Viktoria is a 287,000 sf high-rise apartment building in downtown Seattle containing 249 apartment units. The target demographic for this speculative multi-family project was luxury-minded Seattleites seeking an upscale home in the heart of the city.
During conceptual design, the owners and architects opted to construct a rooftop deck that would encourage community building through designated spaces for private dining, gathering, and lounging – instead of the alternate choice – private balconies. Since this roof top amenity area would be shared by all of the building’s residents, special attention was given to providing privacy, grouping the deck into intimate areas, and providing connections between inside and out. Outdoor spaces on the roof deck are designed to feel contiguous with indoor spaces, offering residents a seamless experience throughout the building.
As the roof deck is located on the 25th story of the building, there were some unique challenges. Initial wind modeling suggested that high winds might become a concern, so the design team considered the weight and heft of the furniture they selected, or specified furniture that could be bolted down or that contained perforations or openings which would act as ‘wind holes.’ For lounge chairs and other seating, the selections needed to be moveable by people, but again, not by the wind. Other considerations were durability, maintenance requirements, and resistance to water and harsh weather.
On the south side of the roof deck, large teak windscreens were installed to break the deck into intimate spaces and provide weather protection. Flat screen TV’s hang from the rear side of the screens, which contain built-in seating on the other. These areas are perfect for intimate gatherings, and moveable furniture and stools can be arranged to comfortably accommodate larger groups.
The west deck looks out toward Puget Sound and contains chaise lounge chairs, soft seating and a fireplace to relax and watch the sun set, or to soak up afternoon rays during warmer months.
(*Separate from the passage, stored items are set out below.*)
-- ==== Sys2Proof/Machine/Keccak.lean ====
section
/-!
DEFINITION. SHAKE256 (FIPS 202), which 13 R409 and R410 name.
-/

namespace Sys2Proof.Machine

/-- The lanes of the state of Keccak-f[1600], lane (x, y) at x + 5 y. -/
abbrev KState := List (BitVec 64)

def kLane (a : KState) (x y : Nat) : BitVec 64 := a.getD (x % 5 + 5 * (y % 5)) 0

/-- A state from a function of the lane's coordinates. -/
def kBuild (f : Nat → Nat → BitVec 64) : KState := (List.range 25).map (fun i => f (i % 5) (i / 5))

/-- θ. -/
def kTheta (a : KState) : KState :=
  let c := (List.range 5).map (fun x => (List.range 5).foldl (fun acc y => acc ^^^ kLane a x y) 0)
  kBuild (fun x y => kLane a x y ^^^ c.getD ((x + 4) % 5) 0 ^^^ (c.getD ((x + 1) % 5) 0).rotateLeft 1)

/-- The walk over the lanes that gives ρ its offsets: from lane (x, y) at step `t`, lane `i`'s triangular number. -/
def kOffset (i : Nat) : Nat → Nat → Nat → Nat → Nat
  | 0, _, _, _ => 0
  | n + 1, t, x, y => if x + 5 * y = i then (t + 1) * (t + 2) / 2 % 64 else kOffset i n (t + 1) y ((2 * x + 3 * y) % 5)

/-- ρ and π: lane (x, y) comes from lane (x + 3y, x). The walk starts at lane (1, 0) and never meets lane (0, 0). -/
def kRhoPi (a : KState) : KState :=
  kBuild (fun x y => (kLane a (x + 3 * y) x).rotateLeft (kOffset ((x + 3 * y) % 5 + 5 * x) 24 0 1 0))

/-- χ. -/
def kChi (a : KState) : KState := kBuild (fun x y => kLane a x y ^^^ (~~~(kLane a (x + 1) y) &&& kLane a (x + 2) y))

/-- One step of the register behind ι's constants, which feeds bit 8 back into bits 0, 4, 5 and 6. -/
def kShift (r : Nat) : Nat := if r < 128 then 2 * r else Nat.xor (2 * r) 0x171

/-- A round's constant from the register: output j stands at bit 2^j − 1. -/
def kConst (r : Nat) : BitVec 64 × Nat :=
  (List.range 7).foldl (fun (c, r) j => (if r % 2 = 1 then c ^^^ (1#64 <<< (2 ^ j - 1)) else c, kShift r)) (0, r)

/-- `n` rounds of the permutation, the register at `r` before the first. -/
def kPermute : Nat → Nat → KState → KState
  | 0, _, a => a
  | n + 1, r, a =>
    let b := kChi (kRhoPi (kTheta a))
    kPermute n (kConst r).2 (b.modifyHead (· ^^^ (kConst r).1))

/-- The permutation: 24 rounds. -/
def keccakF (a : KState) : KState := kPermute 24 1 a

/-- Up to 8 bytes as a lane. -/
def kWord (bs : List (BitVec 8)) : BitVec 64 := BitVec.ofNat 64 (bs.foldr (fun b acc => b.toNat + 256 * acc) 0)

/-- A block of 136 bytes taken in. -/
def kBlock (a : KState) (blk : List (BitVec 8)) : KState :=
  keccakF ((List.range 25).map (fun i => a.getD i 0 ^^^ (if i < 17 then kWord ((blk.drop (8 * i)).take 8) else 0)))

/-- The blocks of a padded message. -/
def kAbsorb : Nat → KState → List (BitVec 8) → KState
  | 0, a, _ => a
  | n + 1, a, m => kAbsorb n (kBlock a (m.take 136)) (m.drop 136)

/-- `n` bytes of output. -/
def kSqueeze : Nat → KState → Nat → List (BitVec 8)
  | 0, _, _ => []
  | k + 1, a, n =>
    let bs := ((a.take 17).flatMap (fun w => (List.range 8).map (fun i => w.extractLsb' (8 * i) 8))).take n
    if n ≤ 136 then bs else bs ++ kSqueeze k (keccakF a) (n - 136)

/-- SHAKE256 of a message, `n` bytes. -/
def shake256 (m : List (BitVec 8)) (n : Nat) : List (BitVec 8) :=
  let room := 136 - m.length % 136
  let pad : List (BitVec 8) := if room = 1 then [0x9F] else 0x1F :: (List.replicate (room - 2) 0 ++ [0x80])
  kSqueeze (n / 136 + 1) (kAbsorb (m.length / 136 + 1) (List.replicate 25 0) (m ++ pad)) n

end Sys2Proof.Machine
end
Overall, the project was awarded LEED Certification for new construction based on low-VOC finishes and wood floors, onsite electric car charging, bike storage, transit options, WalkScore ratings, and energy-efficient heating, cooling, lighting, appliances, and windows. On the roof deck, sustainable features include low-water usage landscaping, and drought tolerant plants including the signature Redwood tree on the southeast corner of the deck, which rises to peek through and oculus in the overhead canopy.